→ Required action
Show every line in the entries below where the word "namespace" appears.

(Beginning of Given records)

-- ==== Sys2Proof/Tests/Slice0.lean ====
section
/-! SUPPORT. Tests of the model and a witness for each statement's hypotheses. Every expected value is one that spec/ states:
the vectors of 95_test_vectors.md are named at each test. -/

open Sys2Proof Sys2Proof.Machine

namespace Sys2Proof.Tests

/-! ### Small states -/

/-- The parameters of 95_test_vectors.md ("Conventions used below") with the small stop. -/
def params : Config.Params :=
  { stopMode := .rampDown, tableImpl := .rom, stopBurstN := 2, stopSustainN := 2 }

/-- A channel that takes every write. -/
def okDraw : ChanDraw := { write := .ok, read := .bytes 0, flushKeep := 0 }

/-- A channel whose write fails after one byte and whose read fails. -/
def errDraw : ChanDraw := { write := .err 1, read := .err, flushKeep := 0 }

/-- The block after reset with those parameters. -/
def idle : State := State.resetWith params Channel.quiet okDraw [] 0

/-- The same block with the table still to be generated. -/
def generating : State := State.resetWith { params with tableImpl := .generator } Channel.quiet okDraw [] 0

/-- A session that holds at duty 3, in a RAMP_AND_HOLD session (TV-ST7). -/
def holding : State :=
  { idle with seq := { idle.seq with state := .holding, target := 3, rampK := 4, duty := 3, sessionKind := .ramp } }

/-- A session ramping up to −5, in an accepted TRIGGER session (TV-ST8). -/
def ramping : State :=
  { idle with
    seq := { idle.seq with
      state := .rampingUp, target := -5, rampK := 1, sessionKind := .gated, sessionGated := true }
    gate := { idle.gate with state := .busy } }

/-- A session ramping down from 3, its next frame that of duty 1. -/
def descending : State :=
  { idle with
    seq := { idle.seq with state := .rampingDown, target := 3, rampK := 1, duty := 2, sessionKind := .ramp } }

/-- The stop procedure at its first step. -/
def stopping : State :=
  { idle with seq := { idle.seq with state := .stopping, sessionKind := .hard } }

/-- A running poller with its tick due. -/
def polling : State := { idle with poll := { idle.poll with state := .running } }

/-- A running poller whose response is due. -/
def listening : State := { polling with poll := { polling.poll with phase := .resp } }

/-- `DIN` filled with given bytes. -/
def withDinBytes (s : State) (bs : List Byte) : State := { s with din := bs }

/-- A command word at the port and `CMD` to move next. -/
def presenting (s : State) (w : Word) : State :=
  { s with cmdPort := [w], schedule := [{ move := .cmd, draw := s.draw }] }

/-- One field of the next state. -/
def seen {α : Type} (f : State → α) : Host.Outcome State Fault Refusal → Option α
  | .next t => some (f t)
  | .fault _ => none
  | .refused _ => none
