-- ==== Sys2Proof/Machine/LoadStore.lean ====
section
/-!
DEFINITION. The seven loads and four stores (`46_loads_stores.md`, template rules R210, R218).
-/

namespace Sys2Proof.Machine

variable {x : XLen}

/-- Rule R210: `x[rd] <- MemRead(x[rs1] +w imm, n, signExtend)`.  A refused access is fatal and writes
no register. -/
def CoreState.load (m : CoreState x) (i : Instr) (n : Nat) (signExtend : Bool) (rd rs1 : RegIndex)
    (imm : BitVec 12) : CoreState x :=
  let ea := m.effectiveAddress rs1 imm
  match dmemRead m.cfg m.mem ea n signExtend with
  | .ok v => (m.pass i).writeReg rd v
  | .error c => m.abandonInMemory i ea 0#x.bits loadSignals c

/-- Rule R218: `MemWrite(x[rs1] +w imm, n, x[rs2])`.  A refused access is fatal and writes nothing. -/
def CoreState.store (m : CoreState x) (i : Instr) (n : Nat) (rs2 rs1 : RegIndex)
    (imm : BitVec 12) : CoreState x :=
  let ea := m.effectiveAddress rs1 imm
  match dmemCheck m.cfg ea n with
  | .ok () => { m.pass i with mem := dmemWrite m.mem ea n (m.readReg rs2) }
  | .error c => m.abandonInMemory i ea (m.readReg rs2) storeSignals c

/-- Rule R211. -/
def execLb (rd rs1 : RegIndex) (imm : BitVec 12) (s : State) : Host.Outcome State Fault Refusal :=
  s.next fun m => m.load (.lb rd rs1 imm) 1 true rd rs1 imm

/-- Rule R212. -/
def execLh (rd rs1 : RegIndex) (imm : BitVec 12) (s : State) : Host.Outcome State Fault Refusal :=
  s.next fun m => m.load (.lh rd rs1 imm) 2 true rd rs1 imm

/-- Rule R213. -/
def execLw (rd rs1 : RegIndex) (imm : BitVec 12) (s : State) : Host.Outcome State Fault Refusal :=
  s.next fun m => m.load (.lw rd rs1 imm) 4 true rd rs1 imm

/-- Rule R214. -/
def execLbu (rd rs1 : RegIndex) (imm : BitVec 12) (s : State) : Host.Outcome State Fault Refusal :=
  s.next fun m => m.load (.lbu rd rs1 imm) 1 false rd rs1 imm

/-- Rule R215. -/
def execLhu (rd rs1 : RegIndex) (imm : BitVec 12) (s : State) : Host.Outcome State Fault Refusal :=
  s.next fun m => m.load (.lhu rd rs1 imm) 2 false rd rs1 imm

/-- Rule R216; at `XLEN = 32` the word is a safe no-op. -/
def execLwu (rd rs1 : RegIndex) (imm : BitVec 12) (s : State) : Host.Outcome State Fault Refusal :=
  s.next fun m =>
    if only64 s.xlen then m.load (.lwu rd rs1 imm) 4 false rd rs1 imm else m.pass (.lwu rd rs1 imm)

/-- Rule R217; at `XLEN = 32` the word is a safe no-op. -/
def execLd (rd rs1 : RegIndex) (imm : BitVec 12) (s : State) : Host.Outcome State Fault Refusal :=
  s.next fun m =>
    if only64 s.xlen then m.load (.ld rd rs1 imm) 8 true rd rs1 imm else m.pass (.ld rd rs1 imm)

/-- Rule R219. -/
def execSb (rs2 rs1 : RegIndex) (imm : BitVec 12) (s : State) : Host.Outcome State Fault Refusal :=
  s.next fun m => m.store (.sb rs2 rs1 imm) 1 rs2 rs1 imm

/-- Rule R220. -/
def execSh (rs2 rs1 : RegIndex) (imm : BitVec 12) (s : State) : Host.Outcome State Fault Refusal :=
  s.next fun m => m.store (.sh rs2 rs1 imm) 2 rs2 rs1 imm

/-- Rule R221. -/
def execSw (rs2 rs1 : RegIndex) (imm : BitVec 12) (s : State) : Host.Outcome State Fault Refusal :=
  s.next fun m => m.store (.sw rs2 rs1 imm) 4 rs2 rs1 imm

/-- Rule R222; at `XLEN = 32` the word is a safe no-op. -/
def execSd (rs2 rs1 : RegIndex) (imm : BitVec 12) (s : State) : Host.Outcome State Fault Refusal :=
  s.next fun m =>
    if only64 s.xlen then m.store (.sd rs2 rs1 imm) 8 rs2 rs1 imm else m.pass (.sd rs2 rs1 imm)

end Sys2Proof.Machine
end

(End of Given records)

→ Answer box
namespace Sys2Proof.Tests
namespace Sys2Proof.Machine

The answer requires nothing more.